Lado Kham was a Slovenian architect and engineer, born on May 26, 1901 in Ljubljana.

He graduated from the Technical University of Vienna and worked as a practitioner in Austria with his mentor, , on the construction of municipal apartment blocks in Vienna, including the 420-apartment block in Simmeringerhof. He also led the construction of a Catholic church in the Croatian municipality of Pinkovec/Güttenbach in Germany, and designed the renovation and reconstruction of a monastic church and a new church in Deutsch Schützen, as well as two apartment buildings in the 20th district of Vienna. He participated successfully in various Austrian "concurences" and traveled extensively throughout Europe. As a technical officer at the Pension Fund in Ljubljana, he was involved in the construction of apartment blocks in Ljubljana and Celje.

In 1933, he began his own civil practice and completed numerous smaller private projects in Ljubljana, Celje, Kranj, Kamnik, Bohinj, and other regions of Slovenia, as well as in Koroska, Germany. These included holiday and cultural homes, chapels, tombstones, and the Catholic church in Hrastnik, the renovation of the evangelical church community's prayer room in Ptuj, various smaller church renovations, the renovation and reconstruction of the Kamnik spa, three three-storey houses in Ljubljana, the Hotel Bellevue in Bohinj, the Hotel Sestre Logar in the Logar Valley, the renovation of the Figovec guesthouse in Ljubljana, the renovation and expansion of the Union cinema in Ljubljana, a factory for processing animal fur in Strazisce, the Seraphic College in Ljubljana, a building with commercial premises, a dormitory, cells, a chapel, and a conference hall, as well as a commercial block in Franciskanska street.

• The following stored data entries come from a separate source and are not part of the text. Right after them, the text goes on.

@[simp] theorem Blk.respond_variant (b : Blk) (op : Nat) (r : Req) (st : Nat) (n : Word) (p : List Byte) (c : Bool) :
    (b.respond op r st n p c).variant = b.variant := rfl
@[simp] theorem Blk.ok_variant (b : Blk) (op : Nat) (r : Req) (p : List Byte) : (b.ok op r p).variant = b.variant := rfl
@[simp] theorem Blk.complete_variant (b : Blk) (d : Due) (st : Nat) (n : Word) (p : List Byte) :
    (b.complete d st n p).variant = b.variant := rfl
@[simp] theorem Blk.respond_uid (b : Blk) (op : Nat) (r : Req) (st : Nat) (n : Word) (p : List Byte) (c : Bool) :
    (b.respond op r st n p c).uid = b.uid := rfl
@[simp] theorem Blk.ok_uid (b : Blk) (op : Nat) (r : Req) (p : List Byte) : (b.ok op r p).uid = b.uid := rfl
@[simp] theorem Blk.complete_uid (b : Blk) (d : Due) (st : Nat) (n : Word) (p : List Byte) :
    (b.complete d st n p).uid = b.uid := rfl
@[simp] theorem Blk.respond_rev (b : Blk) (op : Nat) (r : Req) (st : Nat) (n : Word) (p : List Byte) (c : Bool) :
    (b.respond op r st n p c).rev = b.rev := rfl
@[simp] theorem Blk.ok_rev (b : Blk) (op : Nat) (r : Req) (p : List Byte) : (b.ok op r p).rev = b.rev := rfl
@[simp] theorem Blk.complete_rev (b : Blk) (d : Due) (st : Nat) (n : Word) (p : List Byte) :
    (b.complete d st n p).rev = b.rev := rfl
@[simp] theorem Blk.respond_absentLogged (b : Blk) (op : Nat) (r : Req) (st : Nat) (n : Word) (p : List Byte) (c : Bool) :
    (b.respond op r st n p c).absentLogged = b.absentLogged := rfl
@[simp] theorem Blk.ok_absentLogged (b : Blk) (op : Nat) (r : Req) (p : List Byte) : (b.ok op r p).absentLogged = b.absentLogged := rfl
@[simp] theorem Blk.complete_absentLogged (b : Blk) (d : Due) (st : Nat) (n : Word) (p : List Byte) :
    (b.complete d st n p).absentLogged = b.absentLogged := rfl
@[simp] theorem Blk.respond_reply (b : Blk) (op : Nat) (r : Req) (st : Nat) (n : Word) (p : List Byte) (c : Bool) :
    (b.respond op r st n p c).reply = b.reply := rfl
@[simp] theorem Blk.ok_reply (b : Blk) (op : Nat) (r : Req) (p : List Byte) : (b.ok op r p).reply = b.reply := rfl
@[simp] theorem Blk.complete_reply (b : Blk) (d : Due) (st : Nat) (n : Word) (p : List Byte) :
    (b.complete d st n p).reply = b.reply := rfl
@[simp] theorem Blk.respond_freeCtr (b : Blk) (op : Nat) (r : Req) (st : Nat) (n : Word) (p : List Byte) (c : Bool) :
    (b.respond op r st n p c).freeCtr = b.freeCtr := rfl
@[simp] theorem Blk.ok_freeCtr (b : Blk) (op : Nat) (r : Req) (p : List Byte) : (b.ok op r p).freeCtr = b.freeCtr := rfl
@[simp] theorem Blk.complete_freeCtr (b : Blk) (d : Due) (st : Nat) (n : Word) (p : List Byte) :
    (b.complete d st n p).freeCtr = b.freeCtr := rfl
@[simp] theorem Blk.respond_breath (b : Blk) (op : Nat) (r : Req) (st : Nat) (n : Word) (p : List Byte) (c : Bool) :
    (b.respond op r st n p c).breath = b.breath := rfl
@[simp] theorem Blk.ok_breath (b : Blk) (op : Nat) (r : Req) (p : List Byte) : (b.ok op r p).breath = b.breath := rfl
@[simp] theorem Blk.complete_breath (b : Blk) (d : Due) (st : Nat) (n : Word) (p : List Byte) :
    (b.complete d st n p).breath = b.breath := rfl
@[simp] theorem Blk.respond_time (b : Blk) (op : Nat) (r : Req) (st : Nat) (n : Word) (p : List Byte) (c : Bool) :
    (b.respond op r st n p c).time = b.time := rfl
@[simp] theorem Blk.ok_time (b : Blk) (op : Nat) (r : Req) (p : List Byte) : (b.ok op r p).time = b.time := rfl
@[simp] theorem Blk.complete_time (b : Blk) (d : Due) (st : Nat) (n : Word) (p : List Byte) :
    (b.complete d st n p).time = b.time := rfl
@[simp] theorem Blk.respond_evs (b : Blk) (op : Nat) (r : Req) (st : Nat) (n : Word) (p : List Byte) (c : Bool) :
    (b.respond op r st n p c).evs = b.evs := rfl
@[simp] theorem Blk.ok_evs (b : Blk) (op : Nat) (r : Req) (p : List Byte) : (b.ok op r p).evs = b.evs := rfl
@[simp] theorem Blk.complete_evs (b : Blk) (d : Due) (st : Nat) (n : Word) (p : List Byte) :
    (b.complete d st n p).evs = b.evs := rfl
@[simp] theorem Blk.respond_chans (b : Blk) (op : Nat) (r : Req) (st : Nat) (n : Word) (p : List Byte) (c : Bool) :
    (b.respond op r st n p c).chans = b.chans := rfl
@[simp] theorem Blk.ok_chans (b : Blk) (op : Nat) (r : Req) (p : List Byte) : (b.ok op r p).chans = b.chans := rfl
@[simp] theorem Blk.complete_chans (b : Blk) (d : Due) (st : Nat) (n : Word) (p : List Byte) :
    (b.complete d st n p).chans = b.chans := rfl
@[simp] theorem Blk.respond_kernels (b : Blk) (op : Nat) (r : Req) (st : Nat) (n : Word) (p : List Byte) (c : Bool) :
    (b.respond op r st n p c).kernels = b.kernels := rfl
@[simp] theorem Blk.ok_kernels (b : Blk) (op : Nat) (r : Req) (p : List Byte) : (b.ok op r p).kernels = b.kernels := rfl
@[simp] theorem Blk.complete_kernels (b : Blk) (d : Due) (st : Nat) (n : Word) (p : List Byte) :
    (b.complete d st n p).kernels = b.kernels := rfl
@[simp] theorem Blk.respond_motion (b : Blk) (op : Nat) (r : Req) (st : Nat) (n : Word) (p : List Byte) (c : Bool) :
    (b.respond op r st n p c).motion = b.motion := rfl
@[simp] theorem Blk.ok_motion (b : Blk) (op : Nat) (r : Req) (p : List Byte) : (b.ok op r p).motion = b.motion := rfl
@[simp] theorem Blk.complete_motion (b : Blk) (d : Due) (st : Nat) (n : Word) (p : List Byte) :
    (b.complete d st n p).motion = b.motion := rfl
@[simp] theorem Blk.respond_bridges (b : Blk) (op : Nat) (r : Req) (st : Nat) (n : Word) (p : List Byte) (c : Bool) :
    (b.respond op r st n p c).bridges = b.bridges := rfl
@[simp] theorem Blk.ok_bridges (b : Blk) (op : Nat) (r : Req) (p : List Byte) : (b.ok op r p).bridges = b.bridges := rfl
@[simp] theorem Blk.complete_bridges (b : Blk) (d : Due) (st : Nat) (n : Word) (p : List Byte) :
    (b.complete d st n p).bridges = b.bridges := rfl
@[simp] theorem Blk.respond_slots (b : Blk) (op : Nat) (r : Req) (st : Nat) (n : Word) (p : List Byte) (c : Bool) :
    (b.respond op r st n p c).slots = b.slots := rfl
@[simp] theorem Blk.ok_slots (b : Blk) (op : Nat) (r : Req) (p : List Byte) : (b.ok op r p).slots = b.slots := rfl
@[simp] theorem Blk.complete_slots (b : Blk) (d : Due) (st : Nat) (n : Word) (p : List Byte) :
    (b.complete d st n p).slots = b.slots := rfl
@[simp] theorem Blk.respond_senseDrive (b : Blk) (op : Nat) (r : Req) (st : Nat) (n : Word) (p : List Byte) (c : Bool) :
    (b.respond op r st n p c).senseDrive = b.senseDrive := rfl
@[simp] theorem Blk.ok_senseDrive (b : Blk) (op : Nat) (r : Req) (p : List Byte) : (b.ok op r p).senseDrive = b.senseDrive := rfl
@[simp] theorem Blk.complete_senseDrive (b : Blk) (d : Due) (st : Nat) (n : Word) (p : List Byte) :
    (b.complete d st n p).senseDrive = b.senseDrive := rfl
@[simp] theorem Blk.respond_senseNext (b : Blk) (op : Nat) (r : Req) (st : Nat) (n : Word) (p : List Byte) (c : Bool) :
    (b.respond op r st n p c).senseNext = b.senseNext := rfl
@[simp] theorem Blk.ok_senseNext (b : Blk) (op : Nat) (r : Req) (p : List Byte) : (b.ok op r p).senseNext = b.senseNext := rfl
@[simp] theorem Blk.complete_senseNext (b : Blk) (d : Due) (st : Nat) (n : Word) (p : List Byte) :
    (b.complete d st n p).senseNext = b.senseNext := rfl
@[simp] theorem Blk.respond_queues (b : Blk) (op : Nat) (r : Req) (st : Nat) (n : Word) (p : List Byte) (c : Bool) :
    (b.respond op r st n p c).queues = b.queues := rfl
@[simp] theorem Blk.ok_queues (b : Blk) (op : Nat) (r : Req) (p : List Byte) : (b.ok op r p).queues = b.queues := rfl
@[simp] theorem Blk.complete_queues (b : Blk) (d : Due) (st : Nat) (n : Word) (p : List Byte) :
    (b.complete d st n p).queues = b.queues := rfl
@[simp] theorem Blk.respond_trans (b : Blk) (op : Nat) (r : Req) (st : Nat) (n : Word) (p : List Byte) (c : Bool) :
    (b.respond op r st n p c).trans = b.trans := rfl
@[simp] theorem Blk.ok_trans (b : Blk) (op : Nat) (r : Req) (p : List Byte) : (b.ok op r p).trans = b.trans := rfl
@[simp] theorem Blk.complete_trans (b : Blk) (d : Due) (st : Nat) (n : Word) (p : List Byte) :
    (b.complete d st n p).trans = b.trans := rfl
@[simp] theorem Blk.respond_cfg (b : Blk) (op : Nat) (r : Req) (st : Nat) (n : Word) (p : List Byte) (c : Bool) :
    (b.respond op r st n p c).cfg = b.cfg := rfl
@[simp] theorem Blk.ok_cfg (b : Blk) (op : Nat) (r : Req) (p : List Byte) : (b.ok op r p).cfg = b.cfg := rfl
@[simp] theorem Blk.complete_cfg (b : Blk) (d : Due) (st : Nat) (n : Word) (p : List Byte) :
    (b.complete d st n p).cfg = b.cfg := rfl
@[simp] theorem Blk.respond_tenants (b : Blk) (op : Nat) (r : Req) (st : Nat) (n : Word) (p : List Byte) (c : Bool) :
    (b.respond op r st n p c).tenants = b.tenants := rfl
@[simp] theorem Blk.ok_tenants (b : Blk) (op : Nat) (r : Req) (p : List Byte) : (b.ok op r p).tenants = b.tenants := rfl
@[simp] theorem Blk.complete_tenants (b : Blk) (d : Due) (st : Nat) (n : Word) (p : List Byte) :
    (b.complete d st n p).tenants = b.tenants := rfl
@[simp] theorem Blk.respond_dr (b : Blk) (op : Nat) (r : Req) (st : Nat) (n : Word) (p : List Byte) (c : Bool) :
    (b.respond op r st n p c).dr = b.dr := rfl
@[simp] theorem Blk.ok_dr (b : Blk) (op : Nat) (r : Req) (p : List Byte) : (b.ok op r p).dr = b.dr := rfl
@[simp] theorem Blk.complete_dr (b : Blk) (d : Due) (st : Nat) (n : Word) (p : List Byte) :
    (b.complete d st n p).dr = b.dr := rfl
@[simp] theorem Blk.respond_rcc (b : Blk) (op : Nat) (r : Req) (st : Nat) (n : Word) (p : List Byte) (c : Bool) :
    (b.respond op r st n p c).rcc = b.rcc := rfl
@[simp] theorem Blk.ok_rcc (b : Blk) (op : Nat) (r : Req) (p : List Byte) : (b.ok op r p).rcc = b.rcc := rfl
@[simp] theorem Blk.complete_rcc (b : Blk) (d : Due) (st : Nat) (n : Word) (p : List Byte) :
    (b.complete d st n p).rcc = b.rcc := rfl
@[simp] theorem Blk.respond_cans (b : Blk) (op : Nat) (r : Req) (st : Nat) (n : Word) (p : List Byte) (c : Bool) :
    (b.respond op r st n p c).cans = b.cans := rfl
@[simp] theorem Blk.ok_cans (b : Blk) (op : Nat) (r : Req) (p : List Byte) : (b.ok op r p).cans = b.cans := rfl
@[simp] theorem Blk.complete_cans (b : Blk) (d : Due) (st : Nat) (n : Word) (p : List Byte) :
    (b.complete d st n p).cans = b.cans := rfl
@[simp] theorem Blk.respond_nms (b : Blk) (op : Nat) (r : Req) (st : Nat) (n : Word) (p : List Byte) (c : Bool) :
    (b.respond op r st n p c).nms = b.nms := rfl
@[simp] theorem Blk.ok_nms (b : Blk) (op : Nat) (r : Req) (p : List Byte) : (b.ok op r p).nms = b.nms := rfl
@[simp] theorem Blk.complete_nms (b : Blk) (d : Due) (st : Nat) (n : Word) (p : List Byte) :
    (b.complete d st n p).nms = b.nms := rfl
@[simp] theorem Blk.respond_nmg (b : Blk) (op : Nat) (r : Req) (st : Nat) (n : Word) (p : List Byte) (c : Bool) :
    (b.respond op r st n p c).nmg = b.nmg := rfl
@[simp] theorem Blk.ok_nmg (b : Blk) (op : Nat) (r : Req) (p : List Byte) : (b.ok op r p).nmg = b.nmg := rfl
@[simp] theorem Blk.complete_nmg (b : Blk) (d : Due) (st : Nat) (n : Word) (p : List Byte) :
    (b.complete d st n p).nmg = b.nmg := rfl
@[simp] theorem Blk.respond_sw (b : Blk) (op : Nat) (r : Req) (st : Nat) (n : Word) (p : List Byte) (c : Bool) :
    (b.respond op r st n p c).sw = b.sw := rfl
@[simp] theorem Blk.ok_sw (b : Blk) (op : Nat) (r : Req) (p : List Byte) : (b.ok op r p).sw = b.sw := rfl
@[simp] theorem Blk.complete_sw (b : Blk) (d : Due) (st : Nat) (n : Word) (p : List Byte) :
    (b.complete d st n p).sw = b.sw := rfl
@[simp] theorem Blk.respond_sec (b : Blk) (op : Nat) (r : Req) (st : Nat) (n : Word) (p : List Byte) (c : Bool) :
    (b.respond op r st n p c).sec = b.sec := rfl
@[simp] theorem Blk.ok_sec (b : Blk) (op : Nat) (r : Req) (p : List Byte) : (b.ok op r p).sec = b.sec := rfl
@[simp] theorem Blk.complete_sec (b : Blk) (d : Due) (st : Nat) (n : Word) (p : List Byte) :
    (b.complete d st n p).sec = b.sec := rfl
@[simp] theorem Blk.respond_upd (b : Blk) (op : Nat) (r : Req) (st : Nat) (n : Word) (p : List Byte) (c : Bool) :
    (b.respond op r st n p c).upd = b.upd := rfl
@[simp] theorem Blk.ok_upd (b : Blk) (op : Nat) (r : Req) (p : List Byte) : (b.ok op r p).upd = b.upd := rfl
@[simp] theorem Blk.complete_upd (b : Blk) (d : Due) (st : Nat) (n : Word) (p : List Byte) :
    (b.complete d st n p).upd = b.upd := rfl
@[simp] theorem Blk.respond_nvm (b : Blk) (op : Nat) (r : Req) (st : Nat) (n : Word) (p : List Byte) (c : Bool) :
    (b.respond op r st n p c).nvm = b.nvm := rfl
@[simp] theorem Blk.ok_nvm (b : Blk) (op : Nat) (r : Req) (p : List Byte) : (b.ok op r p).nvm = b.nvm := rfl
@[simp] theorem Blk.complete_nvm (b : Blk) (d : Due) (st : Nat) (n : Word) (p : List Byte) :
    (b.complete d st n p).nvm = b.nvm := rfl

Among the unfinished projects are several smaller and medium-sized buildings, as well as several larger multi-storey houses for Ljubljana and elsewhere, including a four-storey apartment building in Belgrade, a municipal hall in Menges, a teachers' holiday home in Omiselj, and projects for various community halls. He also designed a sanatorium for lung diseases on Golnik for the Railway hospital fund.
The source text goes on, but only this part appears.